# New Tool



## Larry (Dec 2, 2010)

I saw these canine augers online last year, but trapping out west in frozen sand my pick/hammer worked perfect till I broke the fiberglass handle. (yep its fixed now with a 3/4 pipe handle! HA!

Last week I broke down and committed to buy one. However I ran into a snag, allot of trapping suppliers would not guarantee their auger in frozen soil. After 1/2 dozen phone calls, I found one a company would say would work in frozen soil. I asked soil like ice...reply was 'YES" .

We'll see. BTW I don't have a 1/2" battery powered drill so I'll be using my tent generator with extension cord and regular drill. No point in going hog wild and dropping $200 on a good drill till this auger has proven itself with a dozen sets or more.

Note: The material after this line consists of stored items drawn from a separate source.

-- ==== Sys2Proof/Certificates/Slice0/Obligations.lean ====
section
/-! DEFINITION. What this package states about the model, for the provers. Each statement's docstring names the rules of
spec/ it formalises; the vocabulary (`State.Issues`, `State.Computes`, …) is that of Sys2Proof/Safety.lean. -/

open Sys2Proof Sys2Proof.Machine

/-! ### Integer words (08) -/

/-- R189, R193: sums, products, orders and magnitudes are the exact integers of the operands, clamped with .sat and else
modulo 2^w, in every lane that takes part; IMULH is the high half of the exact product. -/
def Obligations.IntegerResults : Prop := ∀ (s : State) (w : RRR) (v : RI),
  s.Integer2 (.iadd w) w (fun a b => clamped (widthOf w.wide) w.uns (w.opx == 1) (a + b)) ∧
  s.Integer2 (.isub w) w (fun a b => clamped (widthOf w.wide) w.uns (w.opx == 1) (a - b)) ∧
  s.Integer2 (.imul w) w (fun a b => a * b) ∧
  s.Integer2 (.imulh w) w (fun a b => a * b / 2 ^ widthOf w.wide) ∧
  s.Integer2 (.imin w) w min ∧
  s.Integer2 (.imax w) w max ∧
  s.Integer1 (.iabs w) w (fun a => clamped (widthOf w.wide) false (w.opx == 1) a.natAbs) ∧
  s.Integer1 (.ineg w) w (fun a => clamped (widthOf w.wide) false (w.opx == 1) (-a)) ∧
  s.Computes (.imad w) w.g w.d w.wide (fun c l => BitVec.ofInt 64
    (s.intOf c w.wide w.uns w.a l * s.intOf c w.wide w.uns w.b l + s.intOf c w.wide w.uns w.c l)) ∧
  s.Computes (.imadw w) w.g w.d true (fun c l => BitVec.ofInt 64
    (s.intOf c false w.uns w.a l * s.intOf c false w.uns w.b l + s.intOf c true true w.c l)) ∧
  s.IntegerRi (.iaddRi v) v (· + ·) ∧ s.IntegerRi (.isubRi v) v (· - ·) ∧ s.IntegerRi (.imulRi v) v (· * ·) ∧
  s.IntegerRi (.iminRi v) v min ∧ s.IntegerRi (.imaxRi v) v max

/-- R190: with no zero divisor in a lane that takes part, IDIV and IREM give the quotient truncated towards zero and its
remainder (the one overflow wraps to MIN and 0); else they trap IDIV_ZERO with those lanes, and write no lane.
R189, R193: ICMP's predicate is the comparison its OPX names, of the operands read signed or unsigned; its RI form
compares .eq only.
R189: IADDC adds a, b or its complement, and the carry in P[c], and leaves the sum in d and the carry out in P[c],
in the lanes that take part. -/
def Obligations.DivisionCompareCarry : Prop :=
  (∀ (s : State) (w : RRR),
  let zero (c : Ctx) (l : Nat) : Prop := (c.part w.g).getLsbD l ∧ s.bitsOf c w.wide w.b l = 0
  s.ComputesIf (.idiv w) w.g w.d w.wide (fun c => ∀ l < 32, ¬ zero c l)
    (fun c l => BitVec.ofInt 64 (Int.tdiv (s.intOf c w.wide w.uns w.a l) (s.intOf c w.wide w.uns w.b l))) ∧
  s.ComputesIf (.irem w) w.g w.d w.wide (fun c => ∀ l < 32, ¬ zero c l)
    (fun c l => BitVec.ofInt 64 (Int.tmod (s.intOf c w.wide w.uns w.a l) (s.intOf c w.wide w.uns w.b l))) ∧
  ∀ i, (i = .idiv w ∨ i = .irem w) → ∀ c, s.Reaches i c → (∃ l < 32, zero c l) →
    ∃ m : Mask, s.Raises i c .idivZero m 0 0 ∧ ∀ l < 32, m.getLsbD l = true ↔ zero c l) ∧
  (∀ (s : State) (w : RRR) (v : RI),
  s.Decides (.icmp w) w.g w.d (fun c l =>
    let a := s.intOf c w.w w.uns w.a l
    let b := s.intOf c w.w w.uns w.b l
    match w.opx with
    | 0 => decide (a = b)
    | 1 => decide (a ≠ b)
    | 2 => decide (a < b)
    | 3 => decide (a ≤ b)
    | 4 => decide (a > b)
    | _ => decide (a ≥ b)) ∧
  s.Decides (.icmpRi v) v.g v.d (fun c l => decide (s.bitsOf c false v.a l = v.imm64.toNat % 2 ^ 32))) ∧
  (∀ (s : State) (w : RRR) (c : Ctx), s.Issues (.iaddc w) c →
  let total (l : Nat) : Nat := s.bitsOf c w.w w.a l +
    (if w.opx = 1 then 2 ^ widthOf w.w - 1 - s.bitsOf c w.w w.b l else s.bitsOf c w.w w.b l) +
    ((c.regs.pred w.c.num).getLsbD l).toNat
  s.Leaves (.iaddc w) c fun r =>
    c.g.regs.Truth r w.c.num (c.part w.g) (fun l => decide (2 ^ widthOf w.w ≤ total l)) ∧
    (∀ n l, l < 32 → r.vec n l =
      if n = w.d.num ∧ (c.part w.g).getLsbD l then BitVec.ofNat 32 (total l)
      else if w.w ∧ n = w.d.num + 1 ∧ (c.part w.g).getLsbD l then BitVec.ofNat 32 (total l / 2 ^ 32)
      else c.g.regs.vec n l) ∧
    ∀ n, r.uni n = c.g.regs.uni n)
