-- ==== Sys2Proof/Tests/Slice0.lean ====
section
/-! SUPPORT. Tests: words written out from the spec decode to what they stand for, ill-formed terms are refused, small
steps give what the spec's worked examples and hand calculation give, and every statement's hypotheses are met. -/

namespace Sys2Proof.Tests
open Sys2Proof Sys2Proof.Machine

set_option Elab.async false

/-! ### Decoding (05, 12): each word is written out from its encoding table, not by the encoder -/

/-- Each word, with the word behind it, decodes to its instruction, which is well-formed. -/
def decodes (ws : List (W64 × Option W64 × Instr)) : Bool :=
  ws.all fun x => (decodeWord x.1 x.2.1).toOption == some x.2.2 && x.2.2.wellFormed
/-- Each queue word decodes to its instruction. -/
def decodesQueue (ws : List (W32 × Instr)) : Bool := ws.all fun x => decodeQueue x.1 == some x.2 && x.2.wellFormed
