-- ==== Sys2Proof/WellFormed.lean ====
section
/-! DEFINITION. Which instructions a configuration admits (30_encoding.md R107): every register field
that the opcode uses names an existing register. -/

namespace Sys2Proof

/-- R107: `index < N_GPR` when the file bit is 0, `index < N_FPR` when it is 1. -/
def Config.hasRegister (c : Config) (r : Reg) : Bool :=
  match r.file with
  | .gpr => decide (r.index.toNat < c.nGpr)
  | .fpr => decide (r.index.toNat < c.nFpr)

/-- R107 for a whole instruction: its destination (if any) and its sources exist. Registers of either
file may stand in every place (R108). -/
def Instr.wellFormed (c : Config) (i : Instr) : Bool :=
  i.dest.all c.hasRegister && i.sources.all c.hasRegister

end Sys2Proof
end

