-- ==== Sys2Proof/Machine/Float64.lean ====
section
/-! DEFINITION. The reference numerics `NUM_IEEE` (43_fp_arith.md R226): IEEE 754 binary64, rounded to
nearest, ties to even, with subnormals. Operands are converted to exact numbers, the operation is done
exactly, and the result is rounded once. R226 marks the paragraph as general knowledge (log entry 4). -/

namespace Sys2Proof.Machine

/-- What a binary64 pattern stands for. A finite value is `(-1)^neg * m * 2^e`. -/
inductive FpValue where
  | nan
  | infinity (neg : Bool)
  | finite (neg : Bool) (m : Nat) (e : Int)
  deriving DecidableEq, Repr

/-- R226: bit 63 is the sign, bits 62..52 the exponent, bits 51..0 the fraction. -/
def fpUnpack (w : Word) : FpValue :=
  let neg := w.getLsbD 63
  let ex := (w.extractLsb' 52 11).toNat
  let fr := (w.extractLsb' 0 52).toNat
  if ex = 2047 then (if fr = 0 then .infinity neg else .nan)
  else if ex = 0 then .finite neg fr (-1074)
  else .finite neg (2 ^ 52 + fr) ((ex : Int) - 1075)

/-- The sign bit alone: a signed zero. -/
def fpZero (neg : Bool) : Word := if neg then 0x8000000000000000#64 else 0#64

/-- A signed infinity. -/
def fpInfinity (neg : Bool) : Word := fpZero neg ||| 0x7FF0000000000000#64

/-- The NaN an operation produces: exponent all ones, fraction not 0, sign and fraction free (R226). -/
def fpNan (op : NumOp) (a b : Word) : Word :=
  let bits := Config.nanBits op a b
  let fr := bits.extractLsb' 0 52
  fpZero (bits.getLsbD 52) ||| 0x7FF0000000000000#64
    ||| (if fr = 0 then 0x0008000000000000#64 else fr.setWidth 64)

/-- `n / 2^k` rounded to nearest, ties to even; `sticky` says that the exact value lies strictly between
`n` and `n + 1`. -/
def roundShift (n k : Nat) (sticky : Bool) : Nat :=
  let q := n / 2 ^ k
  let r := n % 2 ^ k
  let half := 2 ^ (k - 1)
  if half < r || (r == half && (sticky || q % 2 == 1)) then q + 1 else q

/-- The binary64 pattern nearest to `(-1)^neg * n * 2^e` (plus less than `2^e` when `sticky`), ties to
even; overflow gives an infinity. -/
def fpRound (neg : Bool) (n : Nat) (e : Int) (sticky : Bool) : Word :=
  if n = 0 then fpZero neg
  else
    let q : Int := max (e + (n.log2 : Int) - 52) (-1074)
    let m := if q ≤ e then n * 2 ^ (e - q).toNat else roundShift n (q - e).toNat sticky
    let magnitude := (q + 1074).toNat * 2 ^ 52 + m
    if 2047 * 2 ^ 52 ≤ magnitude then fpInfinity neg
    else fpZero neg ||| BitVec.ofNat 64 magnitude

/-- A signed significand as an integer. -/
def signedInt (neg : Bool) (m : Nat) : Int := if neg then -(m : Int) else (m : Int)

/-- The sum of two values; `op`, `a`, `b` select the NaN pattern. -/
def fpAddValues (op : NumOp) (a b : Word) (x y : FpValue) : Word :=
  match x, y with
  | .nan, _ => fpNan op a b
  | _, .nan => fpNan op a b
  | .infinity s, .infinity t => if s = t then fpInfinity s else fpNan op a b
  | .infinity s, .finite .. => fpInfinity s
  | .finite .., .infinity t => fpInfinity t
  | .finite s m e, .finite t n f =>
    let g := min e f
    let sum := signedInt s (m * 2 ^ (e - g).toNat) + signedInt t (n * 2 ^ (f - g).toNat)
    let neg := if sum = 0 then s && t else decide (sum < 0)
    fpRound neg sum.natAbs g false

/-- The value with its sign changed. -/
def FpValue.negate : FpValue → FpValue
  | .nan => .nan
  | .infinity s => .infinity (!s)
  | .finite s m e => .finite (!s) m e

/-- `NUM_IEEE.add`. -/
def ieeeAdd (a b : Word) : Word := fpAddValues .add a b (fpUnpack a) (fpUnpack b)

/-- `NUM_IEEE.sub`: `a` minus `b`. -/
def ieeeSub (a b : Word) : Word := fpAddValues .sub a b (fpUnpack a) (fpUnpack b).negate

/-- `NUM_IEEE.mul`. -/
def ieeeMul (a b : Word) : Word :=
  match fpUnpack a, fpUnpack b with
  | .nan, _ => fpNan .mul a b
  | _, .nan => fpNan .mul a b
  | .infinity s, .infinity t => fpInfinity (s != t)
  | .infinity s, .finite t n _ => if n = 0 then fpNan .mul a b else fpInfinity (s != t)
  | .finite s m _, .infinity t => if m = 0 then fpNan .mul a b else fpInfinity (s != t)
  | .finite s m e, .finite t n f => fpRound (s != t) (m * n) (e + f) false

/-- `NUM_IEEE.div`: `a` divided by `b`. The quotient is taken to at least 55 bits; the remainder only
matters as "not exact". DIV.D never calls it with a zero divisor (R224). -/
def ieeeDiv (a b : Word) : Word :=
  match fpUnpack a, fpUnpack b with
  | .nan, _ => fpNan .div a b
  | _, .nan => fpNan .div a b
  | .infinity _, .infinity _ => fpNan .div a b
  | .infinity s, .finite t _ _ => fpInfinity (s != t)
  | .finite s _ _, .infinity t => fpZero (s != t)
  | .finite s m e, .finite t n f =>
    if n = 0 then (if m = 0 then fpNan .div a b else fpInfinity (s != t))
    else
      let scaled := m * 2 ^ 110
      fpRound (s != t) (scaled / n) (e - f - 110) (scaled % n != 0)

/-- `NUM_IEEE.is_zero`: `b[62:0] = 0`, both signs (R226). -/
def ieeeIsZero (b : Word) : Bool := b.extractLsb' 0 63 == 0

end Sys2Proof.Machine
end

If this works like they have a bigger auger I can get that will make a trap depression in in one shot.

Also I may start using more earth anchors if this thing works. No driving stakes anymore if my idea works right with earth anchors. My plan is Ill just drill a hole and i'll squirt a little water in the hole and freeze it down. Or backfill with soil and add water on top.


----------



## pokeyjeeper (Sep 5, 2013)

Sweet keep us posted I'm tired of beating through frozen ground making sets Watch out if that catches it may tie you up in a knot


----------



## 220swift (Mar 2, 2011)

should work fine, like pokey said, be careful.............


----------



## pokeyjeeper (Sep 5, 2013)

Larry how did this work for you


----------



## Larry (Dec 2, 2010)

Pokey...never had a chance to use it.


----------



## pokeyjeeper (Sep 5, 2013)

Ok cool just wondering if it worked out for you


----------